This month I finished Jeff Vandermeer's Southern Reach trilogy (pictured above if I figured out the header thing correctly). He released all 3 books this year, and it was kind of nice to be able to finish one and know that the next was coming out in a month or two (eat your heart out GRRM fans!).
The series itself was interesting and at times really good. A portion of the coastline has been cordoned off and designated as "Area X" after an incident. Several expeditions have been sent in, but none have been successful in determining exactly what is going on.
Annihilation follows the twelfth expedition into Area X,
Authority follows what happens at The Southern Reach, the organization sending in the expeditions, in the aftermath of book 1.
Acceptance sends some characters back into Area X and investigates the incident that started the whole thing.
The setting in all of these books is awesomely weird. In Area X, in the Southern Reach, the feeling of isolation, paranoia, and alienation comes through in a very real way. The plot tended to lose itself occasionally. In book 1, you spend the entire book inside the head of the narrator, and she doesn't know what's going on any more than you do. As I said above, that's great for an atmosphere of paranoia and isolation, but not so great for figuring out what is going on. Books 2 and 3 deliver a bit more in the plot department, making book 1 almost the foreword to the rest of the trilogy.
I enjoyed the series. It didn't blow me away, but I liked the weirdness enough that I was glad to have read it.
On the subject of series, I was looking through my "recently read" list and I have started a bunch of different series that I just haven't got around to finishing. Maybe next year that will be a good reading goal. How about the Citizens of the WGOM? What series have you finished recently? What series have you started recently? What series has you patiently awaiting the next volume?
Put all that, or any other book stuff below.
Entire Southern Reach Trilogy available for free!
I'd be really interested in reading these but I have no idea when I'd get to them and I have no idea how to sign up for the exchange anymore. Nor do I have many books TO exchange unless there's a bunch of people interested in weirdo manga!
There is no sign up. Just email me your mailing address whenever you want them and I'll send them along.

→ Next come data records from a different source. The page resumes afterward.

/-- Kleene AND and OR on BOOL lanes (R82, R98). -/
def kleeneAnd (a b : Lane) : Lane :=
  if a = some 0 || b = some 0 then some 0 else match a, b with
  | some _, some _ => some 1
  | _, _ => none

/-- Kleene OR. -/
def kleeneOr (a b : Lane) : Lane :=
  if a = some 1 || b = some 1 then some 1 else match a, b with
  | some _, some _ => some 0
  | _, _ => none

/-- One operation on one row with non-null sources where it needs them (Table 04-5). `cast` is the parsed string of a string cast. -/
def laneOp (c m : Nat) (ta tb td : ColType) (a b : Lane) (cond : Lane) (cast : Option (Int × Nat)) : LaneRes :=
  match c with
  | 0x03 => match (if cond = some 1 then a else b) with
    | some v => fitLane td v
    | none => .ok none
  | 0x06 => .ok (boolLane a.isNone)
  | 0x07 => match a.or b with
    | some v => fitLane td v
    | none => .ok none
  | 0x50 => .ok (kleeneAnd a b)
  | 0x51 => .ok (kleeneOr a b)
  | 0x52 => .ok (a.map (fun v => 1 - v))
  | 0x08 => match a, b with
    | some v, some u => if u = v then .ok none else fitLane td v
    | _, _ => .ok none
  | 0x38 => match a, cast with
    | none, _ => .ok none
    | some _, none => .exc .invalidCast
    | some _, some (v, sc) => fitLane td (scaleTo v sc td.scale m)
  | 0x3E => match a, cast with
    | none, _ => .ok none
    | some _, none => .exc .invalidCast
    | some _, some (v, _) => fitLane td v
  | _ =>
    match a with
    | none => .ok none
    | some x =>
      match c with
      | 0x01 | 0x3D => fitLane td x
      | 0x15 | 0x22 => fitLane td (-x)
      | 0x16 | 0x23 => fitLane td (x.natAbs : Int)
      | 0x30 => fitLane td (scaleTo x ta.scale td.scale m)
      | 0x34 => fitLane td (scaleTo x ta.scale 0 m)
      | 0x3C => fitLane td (x * ((10 ^ td.scale : Nat) : Int))
      | 0x3F => fitLane td (floorDiv x (if ta.code = tTsUs then 86400000000 else 86400000000000))
      | _ =>
        match b with
        | none => .ok none
        | some y =>
          match c with
          | 0x10 | 0x20 | 0x40 => fitLane td (x + y)
          | 0x11 | 0x21 => fitLane td (x - y)
          | 0x12 => fitLane td (x * y)
          | 0x13 => if y = 0 then .exc .divideByZero else fitLane td (truncDiv x y)
          | 0x14 => if y = 0 then .exc .divideByZero else fitLane td (x - y * truncDiv x y)
          | 0x17 | 0x24 => fitLane td (min x y)
          | 0x18 | 0x25 => fitLane td (max x y)
          | 0x28 => fitLane td (scaleTo (x * y) (ta.scale + tb.scale) td.scale m)
          | 0x2C => match decDiv x y ta.scale tb.scale td.scale m with
            | none => .exc .divideByZero
            | some q => fitLane td q
          | 0x48 => .ok (boolLane (x == y))
          | 0x49 => .ok (boolLane (x != y))
          | 0x4A => .ok (boolLane (decide (x < y)))
          | 0x4B => .ok (boolLane (decide (x ≤ y)))
          | 0x4C => .ok (boolLane (decide (y < x)))
          | 0x4D => .ok (boolLane (decide (y ≤ x)))
          | _ => .ok none

/-- A stored value as a lane value; strings are read by the core. -/
def laneOf (t : ColType) (v : ColVal) : Lane :=
  match v with
  | .null => none
  | .dig d => some (storedInt t d)
  | .str _ _ _ => some 0

/-- A lane value in stored form. -/
def laneStored (t : ColType) (v : Lane) : ColVal :=
  match v with
  | none => .null
  | some x => .dig (intStored t x)

/-- The lanes of a row group: values by operand address, the condition register and the exception mask, row by row. -/
structure Lanes where
  vals : Map (List Lane)
  cond : List Lane
  mask : List Bool
  deriving DecidableEq, Repr

/-- Run the strip's operations on a row group in strip order (R90). `sel` is the group's part of the selection vector, `cast op row` the parsed string
of a cast. Answers the lanes, the rows nulled in place of an exception (R107), or the first exception by operation, then row (R108). -/
def runGroup (p : Strip) (t : StripTypes) (n : Nat) (sel : List Bool) (cast : Nat → Nat → Option (Int × Nat)) :
    List (StripOp × Nat) → Lanes → Nat → Except (Nat × Nat × ArithExc) (Lanes × Nat)
  | [], l, k => .ok (l, k)
  | (o, i) :: rest, l, k =>
    let c := stripBase o.code
    let m := bits o.code 0 2
    let get (x r : Nat) : Lane := ((mgetD [] x l.vals).getD r none)
    match c with
    | 0x00 => runGroup p t n sel cast rest l k
    | 0x02 => runGroup p t n sel cast rest { l with cond := (List.range n).map (get o.a) } k
    | 0x04 => runGroup p t n sel cast rest { l with mask := (List.range n).map (fun r => sel.getD r false && get o.a r == some 1) } k
    | 0x05 => runGroup p t n sel cast rest { l with mask := sel } k
    | _ =>
      let dflt : ColType := ColType.int64
      let ta := (addrType p t o.a).getD dflt
      let tb := (addrType p t o.b).getD dflt
      let td := (addrType p t o.dst).getD dflt
      let res := (List.range n).map (fun r => laneOp c m ta tb td (get o.a r) (get o.b r) (l.cond.getD r none) (cast i r))
      let bad := (List.zip res (List.range n)).find? (fun x => match x.1 with
        | .exc _ => l.mask.getD x.2 false && !o.noe
        | .ok _ => false)
      match bad with
      | some (.exc e, r) => .error (i, r, e)
      | _ =>
        let nulled := ((List.zip res (List.range n)).filter (fun x => match x.1 with
          | .exc _ => sel.getD x.2 false
          | .ok _ => false)).length
        let v : List Lane := res.map (fun x => match x with | .ok v => v | .exc _ => none)
        runGroup p t n sel cast rest { l with vals := mput o.dst v l.vals } (k + nulled)

end Sys2Proof.Machine
end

Don't worry about having things to exchange, it isn't meant to be a "take one out, put one in" kind of thing. Just a way for people to maybe find a book they are interested in that's languishing on someone else's bookshelf.
Yes you did. I resized (and cropped a teeny bit) to reduce the 3264x1836 and 948 KB image to 1038x576 and 101 KB.
Thanks!
Speaking of GRRM, I wrapped up A Dance With Dragons last week and will now join the legions of Martin fans clamoring for The Winds of Winter which, math apparently tells us, will be sometime in 2017.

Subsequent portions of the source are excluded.